## Problem to work on
Take the lines below beginning at the line that has "have hp := unpack_post h hr hn" and stopping after the line that has "count (R166). -/", and print them exactly as they are, with no other lines.

## Records provided
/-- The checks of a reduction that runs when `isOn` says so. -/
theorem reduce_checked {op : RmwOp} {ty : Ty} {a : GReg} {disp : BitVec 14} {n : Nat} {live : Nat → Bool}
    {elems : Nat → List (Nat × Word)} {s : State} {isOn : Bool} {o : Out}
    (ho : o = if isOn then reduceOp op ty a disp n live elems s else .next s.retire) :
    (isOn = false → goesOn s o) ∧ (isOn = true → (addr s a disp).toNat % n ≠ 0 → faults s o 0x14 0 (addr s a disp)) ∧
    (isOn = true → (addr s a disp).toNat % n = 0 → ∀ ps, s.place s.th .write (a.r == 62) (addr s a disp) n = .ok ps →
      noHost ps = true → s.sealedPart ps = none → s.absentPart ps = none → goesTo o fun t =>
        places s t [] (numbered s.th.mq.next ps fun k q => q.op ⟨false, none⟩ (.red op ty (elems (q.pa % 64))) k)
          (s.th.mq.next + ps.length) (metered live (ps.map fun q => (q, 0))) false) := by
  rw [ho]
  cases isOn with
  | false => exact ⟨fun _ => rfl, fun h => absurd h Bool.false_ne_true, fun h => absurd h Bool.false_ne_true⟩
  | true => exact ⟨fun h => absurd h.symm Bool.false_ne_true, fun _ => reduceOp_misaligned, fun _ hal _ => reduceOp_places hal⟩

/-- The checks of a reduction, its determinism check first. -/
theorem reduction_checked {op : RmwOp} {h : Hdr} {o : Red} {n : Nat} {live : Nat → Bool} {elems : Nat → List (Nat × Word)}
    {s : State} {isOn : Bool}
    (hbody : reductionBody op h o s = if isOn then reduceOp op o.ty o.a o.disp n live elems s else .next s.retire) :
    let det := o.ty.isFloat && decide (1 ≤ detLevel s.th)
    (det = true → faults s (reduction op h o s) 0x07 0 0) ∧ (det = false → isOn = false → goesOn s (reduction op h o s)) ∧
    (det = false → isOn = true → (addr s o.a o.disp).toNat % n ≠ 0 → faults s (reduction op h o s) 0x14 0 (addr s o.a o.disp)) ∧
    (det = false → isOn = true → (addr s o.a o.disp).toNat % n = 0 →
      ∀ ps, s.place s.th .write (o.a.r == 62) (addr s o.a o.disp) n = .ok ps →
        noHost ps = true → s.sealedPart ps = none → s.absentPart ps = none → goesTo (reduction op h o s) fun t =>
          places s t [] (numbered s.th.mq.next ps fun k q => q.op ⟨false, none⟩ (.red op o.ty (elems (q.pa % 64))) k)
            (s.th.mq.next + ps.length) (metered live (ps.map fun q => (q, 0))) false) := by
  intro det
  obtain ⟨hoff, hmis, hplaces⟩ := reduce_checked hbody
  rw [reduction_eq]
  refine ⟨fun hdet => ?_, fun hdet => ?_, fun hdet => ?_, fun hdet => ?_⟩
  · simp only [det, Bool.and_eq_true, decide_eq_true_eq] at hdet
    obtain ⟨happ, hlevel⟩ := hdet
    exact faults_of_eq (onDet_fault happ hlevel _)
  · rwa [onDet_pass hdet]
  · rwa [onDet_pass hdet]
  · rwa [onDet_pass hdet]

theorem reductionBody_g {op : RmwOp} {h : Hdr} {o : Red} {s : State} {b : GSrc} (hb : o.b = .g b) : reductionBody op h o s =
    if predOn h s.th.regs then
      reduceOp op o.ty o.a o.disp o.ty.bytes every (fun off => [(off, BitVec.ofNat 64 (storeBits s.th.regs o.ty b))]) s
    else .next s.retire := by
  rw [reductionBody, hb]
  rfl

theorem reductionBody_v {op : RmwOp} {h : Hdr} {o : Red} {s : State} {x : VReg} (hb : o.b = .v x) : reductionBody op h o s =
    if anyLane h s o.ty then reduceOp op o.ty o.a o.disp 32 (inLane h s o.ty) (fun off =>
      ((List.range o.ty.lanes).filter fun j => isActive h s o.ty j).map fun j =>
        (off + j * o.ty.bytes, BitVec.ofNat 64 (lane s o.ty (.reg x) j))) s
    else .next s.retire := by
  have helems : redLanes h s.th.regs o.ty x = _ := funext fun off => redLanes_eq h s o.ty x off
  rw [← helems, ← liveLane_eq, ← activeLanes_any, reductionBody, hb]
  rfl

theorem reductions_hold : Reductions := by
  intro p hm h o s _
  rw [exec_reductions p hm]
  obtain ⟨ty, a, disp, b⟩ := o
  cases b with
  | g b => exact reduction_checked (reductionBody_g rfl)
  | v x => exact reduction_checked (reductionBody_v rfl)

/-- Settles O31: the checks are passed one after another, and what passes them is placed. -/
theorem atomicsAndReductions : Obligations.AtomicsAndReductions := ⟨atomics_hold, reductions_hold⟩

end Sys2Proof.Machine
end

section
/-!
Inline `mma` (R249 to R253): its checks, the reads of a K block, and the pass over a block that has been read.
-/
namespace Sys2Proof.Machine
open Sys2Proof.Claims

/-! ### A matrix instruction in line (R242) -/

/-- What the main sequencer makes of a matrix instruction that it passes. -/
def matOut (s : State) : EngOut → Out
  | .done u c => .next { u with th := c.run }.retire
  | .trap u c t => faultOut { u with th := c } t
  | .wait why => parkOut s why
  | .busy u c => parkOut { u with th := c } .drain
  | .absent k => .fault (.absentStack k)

* * *

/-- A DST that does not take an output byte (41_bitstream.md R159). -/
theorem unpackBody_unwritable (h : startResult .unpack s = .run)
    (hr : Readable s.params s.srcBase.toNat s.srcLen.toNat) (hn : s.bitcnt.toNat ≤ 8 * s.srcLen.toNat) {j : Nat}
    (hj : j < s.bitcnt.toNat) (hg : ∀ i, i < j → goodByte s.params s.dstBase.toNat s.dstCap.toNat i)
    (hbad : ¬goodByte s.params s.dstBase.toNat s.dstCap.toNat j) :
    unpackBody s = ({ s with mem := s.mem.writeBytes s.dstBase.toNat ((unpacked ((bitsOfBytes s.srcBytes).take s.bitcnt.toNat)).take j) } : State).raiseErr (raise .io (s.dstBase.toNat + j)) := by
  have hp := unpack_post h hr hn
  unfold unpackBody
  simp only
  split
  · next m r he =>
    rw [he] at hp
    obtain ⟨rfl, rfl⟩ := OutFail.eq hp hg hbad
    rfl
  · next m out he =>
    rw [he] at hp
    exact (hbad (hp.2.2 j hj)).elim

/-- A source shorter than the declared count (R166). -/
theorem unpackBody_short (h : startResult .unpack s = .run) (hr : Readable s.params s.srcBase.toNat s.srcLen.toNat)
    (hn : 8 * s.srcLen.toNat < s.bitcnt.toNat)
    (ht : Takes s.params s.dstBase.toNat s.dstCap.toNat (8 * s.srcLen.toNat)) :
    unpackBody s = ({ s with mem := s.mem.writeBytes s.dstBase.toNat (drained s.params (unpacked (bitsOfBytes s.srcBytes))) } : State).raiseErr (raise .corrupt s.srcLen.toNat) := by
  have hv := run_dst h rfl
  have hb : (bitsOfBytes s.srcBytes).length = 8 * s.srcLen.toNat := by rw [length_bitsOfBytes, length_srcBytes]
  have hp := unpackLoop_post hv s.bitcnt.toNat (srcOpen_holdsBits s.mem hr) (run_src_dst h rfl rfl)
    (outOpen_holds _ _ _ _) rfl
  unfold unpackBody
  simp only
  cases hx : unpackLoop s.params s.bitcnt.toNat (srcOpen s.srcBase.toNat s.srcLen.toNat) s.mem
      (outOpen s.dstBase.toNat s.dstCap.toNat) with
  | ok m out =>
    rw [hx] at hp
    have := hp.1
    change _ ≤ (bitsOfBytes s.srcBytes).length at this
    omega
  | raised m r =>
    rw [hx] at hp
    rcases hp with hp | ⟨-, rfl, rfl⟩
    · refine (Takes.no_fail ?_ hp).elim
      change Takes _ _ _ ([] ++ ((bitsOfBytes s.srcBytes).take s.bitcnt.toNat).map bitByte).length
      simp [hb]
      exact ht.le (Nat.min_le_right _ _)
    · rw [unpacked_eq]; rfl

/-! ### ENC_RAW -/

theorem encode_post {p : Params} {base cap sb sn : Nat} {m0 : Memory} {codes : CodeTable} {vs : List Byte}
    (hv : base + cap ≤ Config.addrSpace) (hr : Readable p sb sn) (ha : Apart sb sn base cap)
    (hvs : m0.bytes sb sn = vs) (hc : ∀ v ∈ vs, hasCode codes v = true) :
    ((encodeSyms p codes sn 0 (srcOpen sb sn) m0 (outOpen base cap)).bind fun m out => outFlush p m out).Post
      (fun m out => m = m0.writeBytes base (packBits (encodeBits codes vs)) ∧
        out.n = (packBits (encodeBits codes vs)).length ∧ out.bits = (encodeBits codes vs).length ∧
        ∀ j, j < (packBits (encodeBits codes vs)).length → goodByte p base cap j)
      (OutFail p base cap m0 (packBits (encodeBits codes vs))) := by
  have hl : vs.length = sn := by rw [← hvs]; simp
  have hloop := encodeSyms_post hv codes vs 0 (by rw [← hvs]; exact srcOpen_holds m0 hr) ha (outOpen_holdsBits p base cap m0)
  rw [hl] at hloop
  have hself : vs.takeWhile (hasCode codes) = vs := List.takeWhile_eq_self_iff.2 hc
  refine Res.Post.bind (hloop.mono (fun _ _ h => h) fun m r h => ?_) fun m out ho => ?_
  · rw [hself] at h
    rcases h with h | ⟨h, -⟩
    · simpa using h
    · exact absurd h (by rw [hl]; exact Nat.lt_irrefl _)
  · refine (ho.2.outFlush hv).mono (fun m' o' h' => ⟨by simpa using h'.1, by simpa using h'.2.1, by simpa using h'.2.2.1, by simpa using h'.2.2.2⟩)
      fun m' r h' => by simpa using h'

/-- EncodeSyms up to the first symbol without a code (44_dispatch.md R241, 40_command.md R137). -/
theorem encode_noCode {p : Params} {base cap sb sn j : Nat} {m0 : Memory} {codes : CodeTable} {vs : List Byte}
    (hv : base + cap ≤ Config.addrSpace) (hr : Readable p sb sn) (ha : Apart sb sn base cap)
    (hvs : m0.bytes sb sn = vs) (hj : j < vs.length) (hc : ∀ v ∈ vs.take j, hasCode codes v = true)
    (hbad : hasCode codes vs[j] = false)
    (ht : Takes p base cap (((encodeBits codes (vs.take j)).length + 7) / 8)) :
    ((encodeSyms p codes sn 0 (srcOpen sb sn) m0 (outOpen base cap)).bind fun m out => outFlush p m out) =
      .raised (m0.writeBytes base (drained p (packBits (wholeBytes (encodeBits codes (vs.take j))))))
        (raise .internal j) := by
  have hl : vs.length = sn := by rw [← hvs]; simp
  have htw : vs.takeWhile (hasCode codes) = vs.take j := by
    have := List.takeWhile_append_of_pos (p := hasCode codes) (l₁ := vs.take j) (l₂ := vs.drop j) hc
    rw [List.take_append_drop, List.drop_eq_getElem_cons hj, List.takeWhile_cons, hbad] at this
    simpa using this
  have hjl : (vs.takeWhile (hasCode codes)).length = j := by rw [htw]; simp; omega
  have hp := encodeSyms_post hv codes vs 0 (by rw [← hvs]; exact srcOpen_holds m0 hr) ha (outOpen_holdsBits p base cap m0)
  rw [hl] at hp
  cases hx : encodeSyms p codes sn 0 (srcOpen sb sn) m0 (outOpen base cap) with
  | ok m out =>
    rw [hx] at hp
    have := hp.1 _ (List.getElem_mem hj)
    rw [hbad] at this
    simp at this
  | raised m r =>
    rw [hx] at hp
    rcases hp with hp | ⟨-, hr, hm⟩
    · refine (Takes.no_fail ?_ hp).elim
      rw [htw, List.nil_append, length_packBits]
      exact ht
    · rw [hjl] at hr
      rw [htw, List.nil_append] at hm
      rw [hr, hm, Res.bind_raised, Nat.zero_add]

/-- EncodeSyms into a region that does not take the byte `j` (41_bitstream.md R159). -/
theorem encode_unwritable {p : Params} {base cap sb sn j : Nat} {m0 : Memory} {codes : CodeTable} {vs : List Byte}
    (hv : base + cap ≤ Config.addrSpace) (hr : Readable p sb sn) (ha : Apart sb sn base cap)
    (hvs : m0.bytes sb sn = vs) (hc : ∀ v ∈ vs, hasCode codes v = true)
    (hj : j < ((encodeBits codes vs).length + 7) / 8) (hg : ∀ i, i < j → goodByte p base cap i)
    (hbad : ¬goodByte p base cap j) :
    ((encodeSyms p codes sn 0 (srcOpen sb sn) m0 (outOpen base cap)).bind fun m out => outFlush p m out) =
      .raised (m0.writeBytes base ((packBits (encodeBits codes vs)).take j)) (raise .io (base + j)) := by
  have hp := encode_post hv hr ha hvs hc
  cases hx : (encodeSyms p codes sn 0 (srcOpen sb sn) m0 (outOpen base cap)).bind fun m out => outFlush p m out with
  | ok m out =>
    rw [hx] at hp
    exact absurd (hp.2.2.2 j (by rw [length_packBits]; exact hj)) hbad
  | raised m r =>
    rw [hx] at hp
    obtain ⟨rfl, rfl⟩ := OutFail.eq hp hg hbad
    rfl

## Problem solution
  have hp := unpack_post h hr hn
  unfold unpackBody
  simp only
  split
  · next m r he =>
    rw [he] at hp
    obtain ⟨rfl, rfl⟩ := OutFail.eq hp hg hbad
    rfl
  · next m out he =>
    rw [he] at hp
    exact (hbad (hp.2.2 j hj)).elim

/-- A source shorter than the declared count (R166). -/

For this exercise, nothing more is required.